I've tried a variety of RegEx's that work with most but not all of these examples. I might be missing something, or perhaps a RegEx isn't the right way to go in this case?
(The RegEx should be .NET compatible)
UPDATE: For those that are interested, here's the C# code I came up with:
var regex = new System.Text.RegularExpressions.Regex(#"(\d+)");
if (regex.IsMatch(m_Key)) {
string value = "";
int length;
var matches = regex.Matches(m_Key);
foreach (var match in matches) {
if (match.Length >= length) {
value = match.Value;
length = match.Length;
}
}
var split = m_Key.Split(new String[] {value}, System.StringSplitOptions.RemoveEmptyEntries);
m_KeyCounter = value;
if (split.Length >= 1) m_KeyPrefix = split(0);
if (split.Length >= 2) m_KeySuffix = split(1);
}
You're right, this problem can't be solved purely by regular expressions. You can use regexes to "tokenize" (lexically analyze) the input but after that you'll need further processing (parsing).
So in this case I would tokenize the input with (for example) a simple regular expression search (\d+) and then process the tokens (parse). That would involve seeing if the current token is longer than the tokens seen before it.
To gain more understanding of the class of problems regular expressions "solve" and when parsing is needed, you might want to check out general compiler theory, specifically when regexes are used in the construction of a compiler (e.g. http://en.wikipedia.org/wiki/Book:Compiler_construction).
You're input isn't regular so, a regex won't do.
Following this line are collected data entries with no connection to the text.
-- ==== Sys2Proof/Machine/Money.lean ====
section
/-! DEFINITION. Money arithmetic (chapter 3): the pricing of charge lines on exact integers. -/
namespace Sys2Proof.Machine

/-- Round an exact integer by a divisor (R44): Q the floor of the quotient, M the remainder, H half the divisor. -/
def roundBy (rounding : Rounding) (x d : Int) : Int :=
  let q := x / d
  let m := x % d
  if m < d / 2 then q
  else if d / 2 < m then q + 1
  else
    match rounding with
    | .tiesUp => q + 1
    | .halfEven => if q % 2 = 0 then q else q + 1

/-- Stage 1, the line net (R45). -/
def Line.net (l : Line) : Int := l.price * l.quantity

/-- Stage 2, conversion to cents (R46). -/
def Line.base (l : Line) (p : Pricing) (rate : Nat) : Int :=
  match p.currency with
  | .base => l.net
  | .port => roundBy p.rounding (l.net * rate) Config.scale24

/-- Stage 3, gratuity on a base amount (R47). -/
def Line.gratuity (l : Line) (p : Pricing) (b : Int) : Int :=
  if l.noGrat ∨ p.gratuity = 0 then 0 else roundBy p.rounding (b * p.gratuity) 10000

/-- Stage 4, tax on a base amount and its gratuity (R48). -/
def Line.tax (l : Line) (p : Pricing) (b g : Int) : Int :=
  if l.noTax then 0 else roundBy p.rounding ((if p.taxOnGratuity then b + g else b) * p.tax) 10000

/-- The amounts of a priced line (R49). -/
structure LineAmounts where
  b : Int
  g : Int
  t : Int
deriving DecidableEq, Repr

/-- Stage 5, the line total (R49). -/
def LineAmounts.l (a : LineAmounts) : Int := a.b + a.g + a.t

/-- Stages 1 to 5 of a line. -/
def Line.amounts (l : Line) (p : Pricing) (rate : Nat) : LineAmounts :=
  let b := l.base p rate
  let g := l.gratuity p b
  { b := b, g := g, t := l.tax p b g }

/-- The size exceeds what a money field carries (R49, R50). -/
def outOfRange (x : Int) : Bool := decide (x > Config.maxMoney) || decide (x < -Config.maxMoney)

/-- An AMOUNT RANGE decline's detail: the line index, 0 for a sum, and the quantity (R53). -/
structure RangeFault where
  line     : Nat
  quantity : Quantity
deriving DecidableEq, Repr

/-- Stage 6, line by line from an index on: every line's amounts, or the first line that fails (R49). -/
def priceLines (p : Pricing) (rate : Nat) : (index : Nat) → List Line → Except RangeFault (List LineAmounts)
  | _, [] => .ok []
  | i, l :: ls =>
    let a := l.amounts p rate
    if outOfRange a.b then .error ⟨i, .b⟩
    else if outOfRange a.l then .error ⟨i, .l⟩
    else
      match priceLines p rate (i + 1) ls with
      | .error f => .error f
      | .ok as => .ok (a :: as)

/-- The sum of an amount over the lines (R50). -/
def sumOf (f : LineAmounts → Int) (as : List LineAmounts) : Int := (as.map f).sum

/-- Stage 7, the charge range check: S, ΣB, ΣG, ΣT in this order (R50). -/
def sumCheck (as : List LineAmounts) : Except RangeFault Sums :=
  if outOfRange (sumOf LineAmounts.l as) then .error ⟨0, .s⟩
  else if outOfRange (sumOf LineAmounts.b as) then .error ⟨0, .sumB⟩
  else if outOfRange (sumOf LineAmounts.g as) then .error ⟨0, .sumG⟩
  else if outOfRange (sumOf LineAmounts.t as) then .error ⟨0, .sumT⟩
  else .ok { s := sumOf LineAmounts.l as, g := sumOf LineAmounts.g as, t := sumOf LineAmounts.t as }

/-- The pricing of a charge (R41). -/
def priceCharge (p : Pricing) (rate : Nat) (lines : List Line) : Except RangeFault Sums :=
  match priceLines p rate 1 lines with
  | .error f => .error f
  | .ok as => sumCheck as

/-- The pricing of a tab close: an S below 0 is out of range (R52). -/
def priceTab (p : Pricing) (rate : Nat) (lines : List Line) : Except RangeFault Sums :=
  match priceCharge p rate lines with
  | .error f => .error f
  | .ok sums => if sums.s < 0 then .error ⟨0, .s⟩ else .ok sums

end Sys2Proof.Machine
end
I would iterate over the all groups of digits via (\d+) and find the longest and then build a new regex in the form of (.*)<number>(.*) to find your prefix/suffix.
Or if you're comfortable with string operations you can probably just find the start and end of the target group and use substr to find the pre/suf fix.
I don't think you can do this with one regex. I would find all digit sequences within the string (probably with a regex) and then I would select the longest with .NET code, and call Split().
This depends entirely on your Regexp engine. Check your Regexp environment for capturing, there might be something in it like the automatic variables in Perl.
OK, let's talk about your question:
Keep in mind, that both, NFA and DFA, of almost every Regexp engine are greedy, this means, that a (\d+) will always find the longest match, when it "stumbles" over it.
Now, what I can get from your example, is you always need middle portion of a number, try this:
/^(.*\D)?(\d+)(\D.*)?$/ig
The now look at variables $1, $2, $3. Not all of them will exist: if there are all three of them, $2 will hold your number in question, the other vars, parts of the prefix. when one of the prefixes is missing, only variable $1 and $2 will be set, you have to see for yourself, which one is the integer. If both prefix and suffix are missing, $1 will hold the number.
The idea is to make the engine "stumble" over the first few characters and start matching a long number in the middle.
Since the modifier /gis present, you can loop through all available combinations, that the machine finds, you can then simply take the one you like most or something.
This example is in PCRE, but I'm sure .NET has a compatible mode.